May 2023 E-Newsletter: Navigating Your 401K After Job Loss

Melissa A. Seamon, CFP®   

Senior Financial Advisor  

This E-Newsletter discusses options for what to do with a 401K after a job loss.  The loss of a job can be a stressful and emotionally draining event. Apart from the immediate concerns about income and job searching, the impact on your retirement savings—particularly your 401K—is another pressing matter. Many employees are not fully aware of their options when it comes to managing their 401K after a job loss, and this can lead to costly mistakes.

Navigating Your 401K After Job Loss: Myths, Dangers, and Your Best Options

Let's start by debunking some common myths about 401Ks after a job loss.

Myth #1: "I have to cash out my 401K as soon as I lose my job."

False! Cashing out your 401K can have significant tax implications and should be a last resort.

Myth #2: "If I don't cash out, the money will be stuck there forever."

False! You have many options. Keep reading!

Myth #3: "I can borrow from my 401K without any consequences."

It's true that some plans allow for loans, and these must be paid back with interest. If you fail to pay back the loan, it can become a taxable distribution and may also incur an early withdrawal penalty.

The Cost of Inaction with Your Workplace 401k

Having dispelled these myths, it's crucial to understand the dangers of inaction. Doing nothing with your 401K after a job loss is a gamble. If your former employer's 401K plan has high fees or poor investment options, your savings could dwindle over time. Furthermore, neglecting to manage your 401K may lead to missed opportunities for growth in a new investment environment.

What should you do with your 401K after you lose your job?

Here are your main options, each with its own pros and cons:

1. Leave it in your former employer's 401K plan:

If the plan offers low fees and good investment options, this might be a sensible option. However, some plans may not allow this if your balance is below a certain amount. Moreover, it might be harder to manage your funds if they're scattered across multiple accounts from different employers.
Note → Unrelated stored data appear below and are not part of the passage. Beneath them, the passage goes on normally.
-- ==== Sys2Proof/Machine/HardBlocks.lean ====
section
/-! DEFINITION. Block memories (R122 to R130) and multiply-accumulate blocks (R133 to R136): one port operation, one MAC step. -/

namespace Sys2Proof.Machine

/-! ### The physical array (R124) -/

/-- The word width of a port: WIDTH 0b111 acts as ×36; ×72 is selected by WIDTH_A alone (R122). -/
def portWidth (c : BramCfg) (portB : Bool) : Nat :=
  if c.a.width = 6 then 72
  else match (if portB then c.b.width else c.a.width).toNat with
    | 0 => 1 | 1 => 2 | 2 => 4 | 3 => 9 | 4 => 18 | _ => 36

/-- Words of width w in the array (R123). -/
def portDepth (w : Nat) : Nat := if w ≤ 4 then 512 * (64 / w) else 512 * (8 / (w / 9))

/-- The row of word a. -/
def wordRow (w a : Nat) : Nat := if w ≤ 4 then a / (64 / w) else a / (8 / (w / 9))

/-- The place in its row of bit j of word a; row bit 64 + i is bit i of lane 8. -/
def wordBit (w a j : Nat) : Nat :=
  if w ≤ 4 then w * (a % (64 / w)) + j
  else
    let nb := w / 9
    let h := a % (8 / nb)
    if j < 8 * nb then 8 * (nb * h + j / 8) + j % 8 else 64 + nb * h + (j - 8 * nb)

/-- The 9-bit lane of bit j of a word. -/
def wordLane (w j : Nat) : Nat := if w ≤ 4 then 0 else if j < 8 * (w / 9) then j / 8 else j - 8 * (w / 9)

def rowAt (rows : SMap (BitVec 72)) (r : Nat) : BitVec 72 := SMap.get (fun _ => 0) rows r

/-- Word a of width w. -/
def readWord (rows : SMap (BitVec 72)) (w a : Nat) : BitVec 72 :=
  let r := rowAt rows (wordRow w a)
  (List.range w).foldl (fun acc j => if r.getLsbD (wordBit w a j) then acc ||| BitVec.ofNat 72 (2 ^ j) else acc) 0

/-- The row with the enabled lanes of word a replaced by the bits of d. -/
def mergeRow (r : BitVec 72) (w a we : Nat) (d : BitVec 72) : BitVec 72 :=
  (List.range w).foldl (fun acc j =>
    if Nat.testBit we (wordLane w j) then
      let m := BitVec.ofNat 72 (2 ^ wordBit w a j)
      if d.getLsbD j then acc ||| m else acc &&& ~~~m
    else acc) r

/-- The row bits that a write touches. -/
def touched (w a we : Nat) : List Nat :=
  ((List.range w).filter fun j => Nat.testBit we (wordLane w j)).map (wordBit w a)

/-! ### ECC (R127, R128) -/

/-- The codeword positions of data bits 0 to 63: the integers from 3 that are not powers of two. -/
def eccPositions : List Nat := (List.range 72).filter fun p => 3 ≤ p && !([4, 8, 16, 32, 64].contains p)

/-- Check bits c0 to c6 of 64 data bits: each the XOR of the data bits at positions with that bit set. -/
def eccLow (d : BitVec 64) : Nat :=
  (eccPositions.zipIdx).foldl (fun acc e => if d.getLsbD e.2 then acc ^^^ e.1 else acc) 0

def parityOf (n w : Nat) : Bool := (List.range w).foldl (fun p i => p != Nat.testBit n i) false
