-- ==== Sys2Proof/Machine/Rope.lean ====
section
/-! DEFINITION. The rope link and the rope cycle (R252 to R274), path delay and servo measurement (R275 to R281), cyclic samples (R286 to R289). -/

namespace Sys2Proof.Machine

def aROPE (o : Nat) : Nat := pg 0x540 o
def aRT (o : Nat) : Nat := pg 0x548 o
def aPUB (o : Nat) : Nat := pg 0x550 o
def aSUB (e o : Nat) : Nat := pg (0x551 + e / 64) (o + 4 * (e % 64))

/-- The page of a rope port (R274). -/
def portPage (p : RopePort) : Nat := match p with | .west => 0x541 | .east => 0x542 | .branch => 0x543

def State.updRope (s : State) (f : Rope → Rope) : State := { s with rope := f s.rope }

/-! ### Settings (R273) -/

def State.ropeRole (s : State) : Nat := s.rf (aROPE 0x20) 1 0
def State.ropeNo (s : State) : Nat := s.rf (aROPE 0x20) 31 29
def State.brEn (s : State) : Bool := s.rb (aROPE 0x20) 28
def State.brRope (s : State) : Nat := s.rf (aROPE 0x20) 27 25

/-- The own position: a LEADER is position 0 whatever POS holds. -/
def State.ropePos (s : State) : Nat := if s.ropeRole = 2 then 0 else s.rf (aROPE 0x20) 23 18

/-- The own node ID (R252, R293). -/
def State.ownId (s : State) : Nat := s.nodeId

/-- A NODE or LEADER with BR_EN = 1 is an anchor (R252). -/
def State.isAnchor (s : State) : Bool := s.brEn && (s.ropeRole == 1 || s.ropeRole == 2)

/-- N is the own ID, or the alias of an anchor (R293). -/
def State.isOwnId (s : State) (n : Nat) : Bool :=
  n == s.ownId || (s.isAnchor && n == s.brRope * 64)

/-- STAT.STATE codes. -/
def rsOFF : Nat := 0
def rsLISTEN : Nat := 1
def rsJOINING : Nat := 2
def rsJOINED : Nat := 3
def rsLEAVING : Nat := 4
def rsBELAYED : Nat := 5
def rsREFUSED : Nat := 6
def rsLEADING : Nat := 7

def State.ropeState (s : State) : Nat := s.rf (aROPE 0x2C) 3 0
def State.setRopeState (s : State) (v : Nat) : State := s.setF (aROPE 0x2C) 3 0 v
def State.bypassClosed (s : State) : Bool := s.rb (aROPE 0x2C) 9
def State.setBypass (s : State) (b : Bool) : State := s.setB (aROPE 0x2C) 9 b

/-- The branch rope runs. -/
def State.branchActive (s : State) : Bool := s.rb (aROPE 0x44) 0
def State.ropeRate (s : State) : Bool := s.rb (aROPE 0x2C) 13

/-- The active cycle code: 2.5 µs becomes 5 µs at 1.25 Gbaud (R257). -/
def activeCyc (rate : Bool) (cyc : Nat) : Nat := if rate && cyc = 0 then 1 else cyc

def State.cycleLen (s : State) : Nat := cycleNs (s.rf (aROPE 0x2C) 15 14)

/-- The line rate of the own or the branch rope, its active cycle code and its number of positions. -/
def State.lineRate (s : State) (br : Bool) : Bool := if br then s.rb (aROPE 0x44) 13 else s.ropeRate
def State.lineCyc (s : State) (br : Bool) : Nat :=
  if br then activeCyc (s.rb (aROPE 0x44) 13) (s.rf (aROPE 0x20) 11 10) else s.rf (aROPE 0x2C) 15 14
def State.lineSize (s : State) (br : Bool) : Nat := (if br then s.rf (aROPE 0x20) 7 2 else s.rf (aROPE 0x2C) 21 16) + 1

/-- The key of a hop list: port and line rate. -/
def hopKey (br rate : Bool) : Nat := (if br then 2 else 0) + (if rate then 1 else 0)

/-- A rate begins: whether no hop measurement for it is stored (R276). -/
def State.noteHop (s : State) (br v : Bool) : State :=
  if s.lineRate br = v then s
  else
    let bare := (SMap.get (fun _ => []) s.rope.hop (hopKey br v)).isEmpty
    s.updRope fun r => if br then { r with oldHopBr := bare } else { r with oldHop := bare }

/-- The rate of the own or the branch rope, which its ports run at and show (R243). -/
def State.setRate (s0 : State) (br v : Bool) : State :=
  let s := s0.noteHop br v
  if br then (s.setB (aROPE 0x44) 13 v).setB (pg 0x543 0x24) 2 v
  else ((s.setB (aROPE 0x2C) 13 v).setB (pg 0x541 0x24) 2 v).setB (pg 0x542 0x24) 2 v

/-- LIMITS follows the rate and the cycle of both ropes. -/
def State.showLimits (s : State) : State :=
  let k := ropeK s.ropeRate (s.rf (aROPE 0x2C) 15 14)
  let kb := if s.rb (aROPE 0x44) 0 then
      ropeK (s.rb (aROPE 0x44) 13) (activeCyc (s.rb (aROPE 0x44) 13) (s.rf (aROPE 0x20) 11 10)) else 0
  (s.setF (aROPE 0x48) 5 0 k).setF (aROPE 0x48) 13 8 kb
2. Roll it over into a new employer's 401K plan:

This option provides continuity and allows for consolidation of your retirement savings. However, it's subject to whether your new employer's plan accepts rollovers, and the quality of the plan itself (fees, investment options, etc.). It should be noted that most retirement plans accept rollovers.

3.  Roll it over into an IRA:

This is a popular option because IRAs offer a broader range of investment options than 401K plans. Plus, you can consolidate multiple 401Ks into a single IRA. The caveat is that it requires active management, and the fees can be higher than employer-sponsored plans if you don’t know what you’re doing.

4.  Cash out:

Although this option provides immediate funds, it's the least advisable. Early withdrawal penalties and income taxes can significantly eat into the amount you receive. Additionally, you lose the benefit of tax-advantaged growth for your retirement savings. This option should only be used in the most desperate of circumstances.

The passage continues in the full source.